## [WHAT IS EXPECTED]
From the first line to the last, return the data exactly as written.

## [INFORMATION SUPPLIED]
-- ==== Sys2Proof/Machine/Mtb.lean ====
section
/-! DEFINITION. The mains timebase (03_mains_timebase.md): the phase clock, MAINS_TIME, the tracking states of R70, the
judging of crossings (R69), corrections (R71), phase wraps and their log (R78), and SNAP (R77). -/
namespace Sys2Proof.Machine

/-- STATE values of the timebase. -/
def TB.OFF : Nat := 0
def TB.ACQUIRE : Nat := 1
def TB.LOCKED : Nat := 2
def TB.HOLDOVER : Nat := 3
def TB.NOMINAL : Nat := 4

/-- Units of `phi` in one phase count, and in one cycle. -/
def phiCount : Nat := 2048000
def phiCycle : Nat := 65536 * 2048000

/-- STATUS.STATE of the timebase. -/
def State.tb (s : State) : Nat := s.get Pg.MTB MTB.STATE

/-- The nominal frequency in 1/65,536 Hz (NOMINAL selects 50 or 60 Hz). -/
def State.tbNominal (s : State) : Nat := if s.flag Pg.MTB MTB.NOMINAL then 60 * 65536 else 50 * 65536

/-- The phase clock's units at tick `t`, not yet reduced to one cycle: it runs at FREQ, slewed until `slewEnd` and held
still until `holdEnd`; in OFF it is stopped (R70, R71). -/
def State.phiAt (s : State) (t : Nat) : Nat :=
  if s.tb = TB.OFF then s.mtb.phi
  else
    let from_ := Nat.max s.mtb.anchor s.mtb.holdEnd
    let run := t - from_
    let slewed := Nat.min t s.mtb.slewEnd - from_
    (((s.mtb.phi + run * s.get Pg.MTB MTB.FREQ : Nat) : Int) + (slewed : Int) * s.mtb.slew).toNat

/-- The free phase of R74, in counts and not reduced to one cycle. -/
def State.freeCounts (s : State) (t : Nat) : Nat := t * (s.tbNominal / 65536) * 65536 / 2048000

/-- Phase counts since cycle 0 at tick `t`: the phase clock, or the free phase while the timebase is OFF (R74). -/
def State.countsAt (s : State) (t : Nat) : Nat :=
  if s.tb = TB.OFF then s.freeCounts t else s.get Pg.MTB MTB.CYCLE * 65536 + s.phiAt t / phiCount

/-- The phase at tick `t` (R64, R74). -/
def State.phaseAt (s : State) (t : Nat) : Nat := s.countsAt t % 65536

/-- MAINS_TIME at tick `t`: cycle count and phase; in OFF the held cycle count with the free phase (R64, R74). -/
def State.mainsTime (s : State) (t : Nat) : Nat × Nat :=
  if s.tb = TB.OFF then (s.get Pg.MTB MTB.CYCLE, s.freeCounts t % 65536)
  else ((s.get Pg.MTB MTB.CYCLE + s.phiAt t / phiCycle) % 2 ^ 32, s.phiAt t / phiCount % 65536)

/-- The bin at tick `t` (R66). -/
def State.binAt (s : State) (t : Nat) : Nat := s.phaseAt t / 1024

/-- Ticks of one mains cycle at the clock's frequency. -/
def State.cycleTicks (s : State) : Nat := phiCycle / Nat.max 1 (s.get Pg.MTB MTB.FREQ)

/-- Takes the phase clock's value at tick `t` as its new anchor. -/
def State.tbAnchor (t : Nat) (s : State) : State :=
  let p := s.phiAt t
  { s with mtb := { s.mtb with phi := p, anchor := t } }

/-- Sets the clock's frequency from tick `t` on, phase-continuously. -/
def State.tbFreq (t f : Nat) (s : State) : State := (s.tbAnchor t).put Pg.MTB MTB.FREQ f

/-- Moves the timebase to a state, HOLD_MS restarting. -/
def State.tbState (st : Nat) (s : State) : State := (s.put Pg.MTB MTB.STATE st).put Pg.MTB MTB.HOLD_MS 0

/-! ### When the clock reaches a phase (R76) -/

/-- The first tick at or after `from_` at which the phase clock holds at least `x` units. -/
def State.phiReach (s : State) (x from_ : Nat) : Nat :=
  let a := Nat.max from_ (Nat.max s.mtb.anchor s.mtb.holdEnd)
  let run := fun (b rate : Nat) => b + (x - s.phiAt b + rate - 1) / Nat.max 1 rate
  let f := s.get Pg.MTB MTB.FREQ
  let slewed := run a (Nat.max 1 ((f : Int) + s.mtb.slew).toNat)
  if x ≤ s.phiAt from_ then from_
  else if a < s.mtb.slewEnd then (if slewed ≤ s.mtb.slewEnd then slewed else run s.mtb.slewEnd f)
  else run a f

## [THE COMPLETED TASK]
-- ==== Sys2Proof/Machine/Mtb.lean ====
section
/-! DEFINITION. The mains timebase (03_mains_timebase.md): the phase clock, MAINS_TIME, the tracking states of R70, the
judging of crossings (R69), corrections (R71), phase wraps and their log (R78), and SNAP (R77). -/
namespace Sys2Proof.Machine

/-- STATE values of the timebase. -/
def TB.OFF : Nat := 0
def TB.ACQUIRE : Nat := 1
def TB.LOCKED : Nat := 2
def TB.HOLDOVER : Nat := 3
def TB.NOMINAL : Nat := 4

/-- Units of `phi` in one phase count, and in one cycle. -/
def phiCount : Nat := 2048000
def phiCycle : Nat := 65536 * 2048000

/-- STATUS.STATE of the timebase. -/
def State.tb (s : State) : Nat := s.get Pg.MTB MTB.STATE

/-- The nominal frequency in 1/65,536 Hz (NOMINAL selects 50 or 60 Hz). -/
def State.tbNominal (s : State) : Nat := if s.flag Pg.MTB MTB.NOMINAL then 60 * 65536 else 50 * 65536

/-- The phase clock's units at tick `t`, not yet reduced to one cycle: it runs at FREQ, slewed until `slewEnd` and held
still until `holdEnd`; in OFF it is stopped (R70, R71). -/
def State.phiAt (s : State) (t : Nat) : Nat :=
  if s.tb = TB.OFF then s.mtb.phi
  else
    let from_ := Nat.max s.mtb.anchor s.mtb.holdEnd
    let run := t - from_
    let slewed := Nat.min t s.mtb.slewEnd - from_
    (((s.mtb.phi + run * s.get Pg.MTB MTB.FREQ : Nat) : Int) + (slewed : Int) * s.mtb.slew).toNat

/-- The free phase of R74, in counts and not reduced to one cycle. -/
def State.freeCounts (s : State) (t : Nat) : Nat := t * (s.tbNominal / 65536) * 65536 / 2048000

/-- Phase counts since cycle 0 at tick `t`: the phase clock, or the free phase while the timebase is OFF (R74). -/
def State.countsAt (s : State) (t : Nat) : Nat :=
  if s.tb = TB.OFF then s.freeCounts t else s.get Pg.MTB MTB.CYCLE * 65536 + s.phiAt t / phiCount

/-- The phase at tick `t` (R64, R74). -/
def State.phaseAt (s : State) (t : Nat) : Nat := s.countsAt t % 65536

/-- MAINS_TIME at tick `t`: cycle count and phase; in OFF the held cycle count with the free phase (R64, R74). -/
def State.mainsTime (s : State) (t : Nat) : Nat × Nat :=
  if s.tb = TB.OFF then (s.get Pg.MTB MTB.CYCLE, s.freeCounts t % 65536)
  else ((s.get Pg.MTB MTB.CYCLE + s.phiAt t / phiCycle) % 2 ^ 32, s.phiAt t / phiCount % 65536)

/-- The bin at tick `t` (R66). -/
def State.binAt (s : State) (t : Nat) : Nat := s.phaseAt t / 1024

/-- Ticks of one mains cycle at the clock's frequency. -/
def State.cycleTicks (s : State) : Nat := phiCycle / Nat.max 1 (s.get Pg.MTB MTB.FREQ)

/-- Takes the phase clock's value at tick `t` as its new anchor. -/
def State.tbAnchor (t : Nat) (s : State) : State :=
  let p := s.phiAt t
  { s with mtb := { s.mtb with phi := p, anchor := t } }

/-- Sets the clock's frequency from tick `t` on, phase-continuously. -/
def State.tbFreq (t f : Nat) (s : State) : State := (s.tbAnchor t).put Pg.MTB MTB.FREQ f

/-- Moves the timebase to a state, HOLD_MS restarting. -/
def State.tbState (st : Nat) (s : State) : State := (s.put Pg.MTB MTB.STATE st).put Pg.MTB MTB.HOLD_MS 0

/-! ### When the clock reaches a phase (R76) -/

/-- The first tick at or after `from_` at which the phase clock holds at least `x` units. -/
def State.phiReach (s : State) (x from_ : Nat) : Nat :=
  let a := Nat.max from_ (Nat.max s.mtb.anchor s.mtb.holdEnd)
  let run := fun (b rate : Nat) => b + (x - s.phiAt b + rate - 1) / Nat.max 1 rate
  let f := s.get Pg.MTB MTB.FREQ
  let slewed := run a (Nat.max 1 ((f : Int) + s.mtb.slew).toNat)
  if x ≤ s.phiAt from_ then from_
  else if a < s.mtb.slewEnd then (if slewed ≤ s.mtb.slewEnd then slewed else run s.mtb.slewEnd f)
  else run a f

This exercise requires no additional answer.